Migrate a large data warehouse from Greenplum to Amazon Redshift using AWS SCT – Part 3

Post Syndicated from Jon Roberts original https://aws.amazon.com/blogs/big-data/part-3-migrate-a-large-data-warehouse-from-greenplum-to-amazon-redshift-using-aws-sct/

In this third post of a multi-part series, we explore some of the edge cases in migrating a large data warehouse from Greenplum to Amazon Redshift using AWS Schema Conversion Tool (AWS SCT) and how to handle these challenges. Challenges include how best to use virtual partitioning, edge cases for numeric and character fields, and arrays.

You can check out the first post of this series for guidance on planning, running, and validating the migration. You can also check out the second post for best practices for choosing the optimal Amazon Redshift cluster, data architecture, converting stored procedures, compatible functions and queries widely used for SQL conversions, and recommendations for optimizing the length of data types for table columns.

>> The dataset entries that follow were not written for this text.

-- ==== Sys2Proof/Tests/Slice0.lean ====
section
/-!
SUPPORT. Tests: the check of well-formedness, the manual's worked examples by one command each, request bytes written out from 11.3,
and for every statement with hypotheses a state and operands that meet them (`witness_…`).
-/

open Sys2Proof
open Sys2Proof.Machine

namespace Sys2Proof.Tests

set_option Elab.async false

/-! ### Helpers -/

/-- The next state of an outcome. -/
def got : Host.Outcome State Fault Refusal → State
  | .next t => t
  | .fault _ => State.reset
  | .refused _ => State.reset

/-- The router after reset with C0 LIVE and holding the claim. -/
def live : State :=
  { State.reset with
    ports := State.reset.ports.set .c0 (ConsumerPort.initial .live true)
    shared := { State.reset.shared with holder := some .c0 } }

/-- A state with one request under tag 5 at the head of C0's queue. -/
def ask (s : State) (r : Request) : State := s.setPort .c0 { s.port .c0 with requests := [r.frame 5] }

/-- The response on C0's link. -/
def sent (s : State) : Option (ResponseCode × Bool × Bool × ResponseData) :=
  match (s.port .c0).outbound with
  | some (.response x) => some (x.code, x.merged, x.overflow, x.data)
  | _ => none

def withMotion (f : MotionUnit → MotionUnit) (s : State) : State := s.withMu (f s.mu)
def withRepeat (f : RepeatUnit → RepeatUnit) (s : State) : State := s.withRu (f s.ru)
def withLane (k : Lane) (f : LaneFrontEnd → LaneFrontEnd) (s : State) : State := s.setLane k (f (s.lane k))

/-! ### Well-formedness and words -/

/-- A line frame without samples is ill-formed (3.5). -/
theorem test_empty_line_refused : Instr.wellFormed (.lineArrival .l0 (.good [])) = false := by decide
theorem test_line_wellFormed : Instr.wellFormed (.lineArrival .l0 (.good [5])) = true := by decide

/-- No row of the table gives bits. -/
theorem test_no_word : decodeTableWord 8 1 = none := rfl

/-! ### Requests from their bytes (11.1, 11.3)

The check fields were computed with an independent implementation of the cyclic check of 11.1. -/

/-- GRANT of 5 under tag 7. -/
theorem test_grant_frame :
    judgeFrame [1, 12, 0, 0, 0, 20, 7, 5, 103, 220, 44, 74] = some { kind := 20, tag := 7, fields := [5] } := by decide +kernel
/-- CLAIM under tag 3, and the same frame with one bit of its check changed. -/
theorem test_claim_frame : judgeFrame [1, 11, 0, 0, 0, 24, 3, 234, 237, 206, 74] = some { kind := 24, tag := 3, fields := [] } := by
  decide +kernel
theorem test_bad_check : judgeFrame [1, 11, 0, 0, 0, 24, 3, 235, 237, 206, 74] = none := by decide +kernel

/-- SET_MOTION with N 100, D 423, invert off, spacing 1000 (3 × 256 + 232), stop time 200. -/
theorem test_read_setMotion : readRequest .setMotion [100, 0, 167, 1, 0, 232, 3, 0, 0, 200, 0]
    = some (.setMotion { n := 100, d := 423, invert := false, spacing := 1000, stopTime := 200 }) := by decide +kernel
/-- SET_REPEAT with 1000.75 lines (256192 = 0x3E8C0), tracking on, falling, M 100, Wc 20, Cmax 4, Qacq 2, Kmiss 3. -/
theorem test_read_setRepeat : readRequest .setRepeat [0xC0, 0xE8, 3, 0, 1, 1, 100, 0, 0, 0, 20, 0, 4, 2, 3]
    = some (.setRepeat { length := 256192, tracking := true, edge := .falling, m := 100, wc := 20, cmax := 4, qacq := 2, kmiss := 3 }) := by
  decide +kernel
/-- SET_LANE of L3: RUN, RAMP, width 4096, base 12288, offset 362, fill 9, flat 2048, correction on. -/
theorem test_read_setLane : readRequest .setLane [3, 1, 1, 0, 16, 0, 48, 106, 1, 9, 0, 8, 1]
    = some (.setLane { lane := 3, mode := .active .run, source := .ramp, width := 4096, base := 12288, offset := 362, fill := 9,
                       flat := 2048, correction := true }) := by decide +kernel
/-- PAGE_FILL of one entry, dark 200 and gain 5000; and with a count of 2 for one entry's bytes. -/
theorem test_read_pageFill : readRequest .pageFill [1, 200, 0, 136, 19] = some (.pageFill [{ dark := 200, gain := 5000 }]) := by decide +kernel
theorem test_read_pageFill_short : readRequest .pageFill [2, 200, 0, 136, 19] = none := by decide +kernel
/-- LEVEL_START with reference 0, threshold 128, span 5000, apply yes, lanes 0 (probe 40) and 3 (probe 300). -/
theorem test_read_levelStart : readRequest .levelStart [0, 128, 0, 136, 19, 0, 0, 1, 2, 0, 40, 0, 3, 44, 1]
    = some (.levelStart { reference := 0, threshold := 128, span := 5000, apply := true, lanes := [(0, 40), (3, 300)] }) := by
  decide +kernel
/-- WINDOW_OPEN of columns 10000 to 10199, lines 200 to 219, stride 4, phase 2, ESSENTIAL, lanes 2 and 3 (7.9, window 1). -/
theorem test_read_windowOpen : readRequest .windowOpen
      [16, 39, 0, 0, 215, 39, 0, 0, 200, 0, 0, 0, 1, 219, 0, 0, 0, 4, 0, 2, 0, 0, 1, 2, 2, 3]
    = some (.windowOpen { c0 := 10000, c1 := 10199, l0 := 200, l1 := some 219, stride := 4, phase := 2, cls := .essential,
                          lanes := some [2, 3] }) := by decide +kernel
/-- SET_STORE with reserve 128, stall timeout 100, no standby; and a standby byte that names no port. -/
theorem test_read_setStore : readRequest .setStore [128, 0, 100, 0, 255]
    = some (.setStore { reserve := 128, stallTimeout := 100, standby := none }) := by decide +kernel
theorem test_read_setStore_refused : readRequest .setStore [128, 0, 100, 0, 4] = none := by decide +kernel
/-- MARK_OUT of MK0, RN 412, IRL 730, width 500 (9.9). -/
theorem test_read_markOut : readRequest .markOut [0, 156, 1, 0, 0, 218, 2, 0, 0, 244, 1, 0, 0]
    = some (.markOut { output := .mk0, rn := 412, irl := 730, width := 500 }) := by decide +kernel
/-- NOTICES, SET of COMMIT and CLAIM. -/
theorem test_read_notices : readRequest .notices [0, 2, 10, 12] = some (.notices true [.commit, .claim]) := by decide +kernel

/-! ### Motion Unit (1.3 to 1.6) -/

/-- The ratio of the worked example of 1.3. -/
def printing (acc owed : Nat) : State :=
  withMotion (fun m => { m with settings := { m.settings with n := 100, d := 423 }, acc := acc, owed := owed }) live

/-- The fifth forward count of 1.3: 400 + 100 − 423 = 77, a due line. -/
theorem test_divider_due_line : let t := got (exec (.encoderCount ⟨true, false⟩) (printing 400 0))
    t.mu.acc = 77 ∧ t.mu.wln = 1 ∧ t.mu.motion = .moving := by decide +kernel
/-- The reverse count of 1.4: 54 − 100 + 423 = 377, one line owed, no due line. -/
theorem test_reverse_owes : let t := got (exec (.encoderCount ⟨false, true⟩) (printing 54 0))
    t.mu.acc = 377 ∧ t.mu.owed = 1 ∧ t.mu.wln = 0 := by decide +kernel
/-- An overspeed due line of 1.6: the gate is closed, the line is skipped and still counted. -/
theorem test_overspeed : let t := got (exec (.encoderCount ⟨true, false⟩) (withMotion (fun m => { m with gate := some 1000, wln := 1001 }) live))
    t.mu.wln = 1002 ∧ t.mu.skipped = 1 ∧ t.mu.gate = some 1000 := by decide +kernel
/-- The speed estimate of 1.9's unit: 12500 due lines in 100 ms are 125000 lines per second. -/
theorem test_speed : (got (exec .speedGateEnd (withMotion (fun m => { m with gateCount := 12500 }) live))).mu.speed = 125000 := by
  decide +kernel
/-- A stop: STOPPED, the timer cleared. -/
theorem test_stop : let t := got (exec .stopTimerExpiry (withMotion (fun m => { m with motion := .moving, stopTimer := some 700 }) live))
    t.mu.motion = .stopped ∧ t.mu.stopTimer = none ∧ t.now = 700 := by decide +kernel
/-- SET_MOTION with N above D is answered RANGE. -/
theorem test_setMotion_range :
    sent (got (exec (.setMotion .c0) (ask live (.setMotion { n := 5, d := 4, invert := false, spacing := 1000, stopTime := 200 }))))
      = some (.range, false, false, .nothing) := by decide +kernel
/-- Power-on: the speed gate begins at the moment of the reset. -/
theorem test_powerOn : (got (exec (.powerOn ⟨true, true⟩) (live.withNow 7))).mu.speedGateEnd = 10000007 := by decide +kernel

/-! ### Repeat Unit (2.3 to 2.8) -/

/-- The settings of the worked examples of chapter 2. -/
def tracked : RepeatSettings :=
  { length := 256192, tracking := true, edge := .rising, m := 100, wc := 20, cmax := 4, qacq := 2, kmiss := 3 }

/-- RN 0 closes at line 1001 with 64 phase units carried (2.3). -/
theorem test_repeat_closes : let t := repeatDueLine 1001 (withRepeat (fun u => { u with settings := { tracked with tracking := false }, phase := 256000 }) live)
    t.ru.phase = 64 ∧ t.ru.newest.rn = 1 ∧ t.ru.newest.start = 1001 ∧ t.ru.older.map (·.length) = [some 1001] := by decide +kernel
/-- With S = +3 the line at phase 257088 opens the next repeat with 128 carried (2.4). -/
theorem test_stretch : (repeatDueLine 1004 (withRepeat (fun u => { u with settings := tracked, lock := .locked, phase := 256832, stretch := 3, accepted := true }) live)).ru.phase
    = 128 := by decide +kernel
/-- A mark at IRL 94 is clamped to S = −4 (2.4). -/
theorem test_mark_clamped : (got (exec (.markEdge .rising)
    (withMotion (fun m => { m with wln := 94 }) (withRepeat (fun u => { u with settings := tracked, lock := .locked }) live)))).ru.stretch = -4 := by
  decide +kernel
/-- The second mark of 2.5's example acquires: LOCKED with an ACQUISITION restart. -/
theorem test_acquisition : let t := got (exec (.markEdge .rising)
    (withMotion (fun m => { m with wln := 41351 })
      (withRepeat (fun u => { u with settings := tracked, lock := .hunt, chain := some { length := 1, last := 40350 } }) live)))
    t.ru.lock = .locked ∧ t.ru.restart = some .acquisition ∧ t.ru.chain = none := by decide +kernel
/-- RN 8 of that example after its second mark. -/
def acquired : State :=
  withRepeat (fun u => { u with settings := tracked, lock := .locked, restart := some .acquisition, phase := 64 + 256 * 550, newest := { u.newest with rn := 8, start := 40801 } }) live

/-- The due line after it closes RN 8 with length 551 and opens RN 9 at IRL 101 and phase 25856 (2.5). -/
theorem test_acquisition_restart : let t := repeatDueLine 41352 acquired
    t.ru.older.map (·.length) = [some 551] ∧ t.ru.newest.rn = 9 ∧ t.ru.newest.firstIrl = 101 ∧ t.ru.phase = 25856
      ∧ t.ru.newest.markIrl = some 100 := by decide +kernel
/-- A chain more than 1000 + 20 lines old expires. -/
theorem test_chain_expiry : (got (exec .chainExpiry (withMotion (fun m => { m with wln := 41371 })
    (withRepeat (fun u => { u with settings := tracked, lock := .hunt, chain := some { length := 1, last := 40350 } }) live)))).ru.chain = none := by
  decide +kernel

/-- The log of 2.3's example after WLN 4003. -/
def logged : State :=
  let e : LogEntry := State.reset.ru.newest
  withRepeat (fun u => { u with
    older := [{ e with length := some 1001 }, { e with rn := 1, start := 1001, length := some 1001 },
              { e with rn := 2, start := 2002, length := some 1001 }, { e with rn := 3, start := 3003, length := some 1000 }]
    newest := { e with rn := 4, start := 4003 } }) (withMotion (fun m => { m with wln := 4003 }) live)

/-- Stamp 2500 is RN 2, IRL 498 (2.8). -/
theorem test_lookup : (logged.ru.lookup 2500).map (fun e => (e.rn, e.irlOf 2500)) = some (2, 498) := by decide +kernel
/-- RN 5 is not in the log (2.8). -/
theorem test_query_unknown : logged.ru.query 5 = none := by decide +kernel
/-- SNAPSHOT at WLN 4003: IRL 0 of RN 4. -/
theorem test_snapshot : (match sent (got (exec (.snapshot .c0) (ask logged .snapshot))) with
    | some (.done, _, _, .snapshot r) => (r.wln, r.rn, r.irl)
    | _ => (0, 0, 9)) = (4003, 4, 0) := by decide +kernel
/-- LOG answers with the five entries, 131 bytes of records. -/
theorem test_log : (match sent (got (exec (.log .c0) (ask logged .log))) with
    | some (.done, _, _, .log es) => (logBytes es).length
    | _ => 0) = 131 := by decide +kernel

/-! ### Lanes (chapter 3) -/

/-- L5 in RUN with four unanswered triggers (3.5). -/
def behind : State := withLane .l5 (fun l => { l with state := .active .run, fifo := [⟨501, 0, .run⟩, ⟨502, 0, .run⟩, ⟨503, 0, .run⟩, ⟨504, 0, .run⟩] }) live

Unbounded character data type

Greenplum supports creating columns as text and varchar without specifying the length of the field. This works without an issue in Greenplum but doesn’t work well in migrating to Amazon Redshift. Amazon Redshift stores data in columnar format and gets better compression when using shorter column lengths. Therefore, the Amazon Redshift best practice is to use the smallest character length possible.

AWS SCT will convert these unbounded fields as large objects (LOBs) instead of treating the columns as character fields with a specified length. LOBs are implemented differently in each database product on the market, but in general, a LOB is not stored with the rest of the table data. Instead, there is a pointer to the location of the data. When the LOB is queried, the database reconstitutes the data automatically for you, but this typically requires more resources.

Amazon Redshift doesn’t support LOBs, so AWS SCT resolves this by loading the data into Amazon Simple Storage Service (Amazon S3) and in the column, it stores the S3 URL. When you need to retrieve this data, you have to query the table, get the S3 URL, and then fetch the data from Amazon S3. This isn’t ideal because most of the time, the actual maximum length of the field doesn’t require it to be treated as a LOB, and storing the data remotely means it will take much longer to fetch the data for queries.

The current resolution is to calculate the maximum length of these columns and update the Greenplum tables before converting to Amazon Redshift with AWS SCT.

Note that in a future release of AWS SCT, the collection of statistics will include calculating the maximum length for each column, and the conversion of unbounded varchar and text will set the length in Amazon Redshift automatically.

The following code is an example of an unbounded character data type:

CREATE TABLE public.mytable 
(description1 text NOT NULL PRIMARY KEY, description2 varchar);
CREATE INDEX ON public.mytable (description2);

This table uses a primary key column on an unbounded text column. This needs to be converted to varchar(n), where n is the maximum length found in this column.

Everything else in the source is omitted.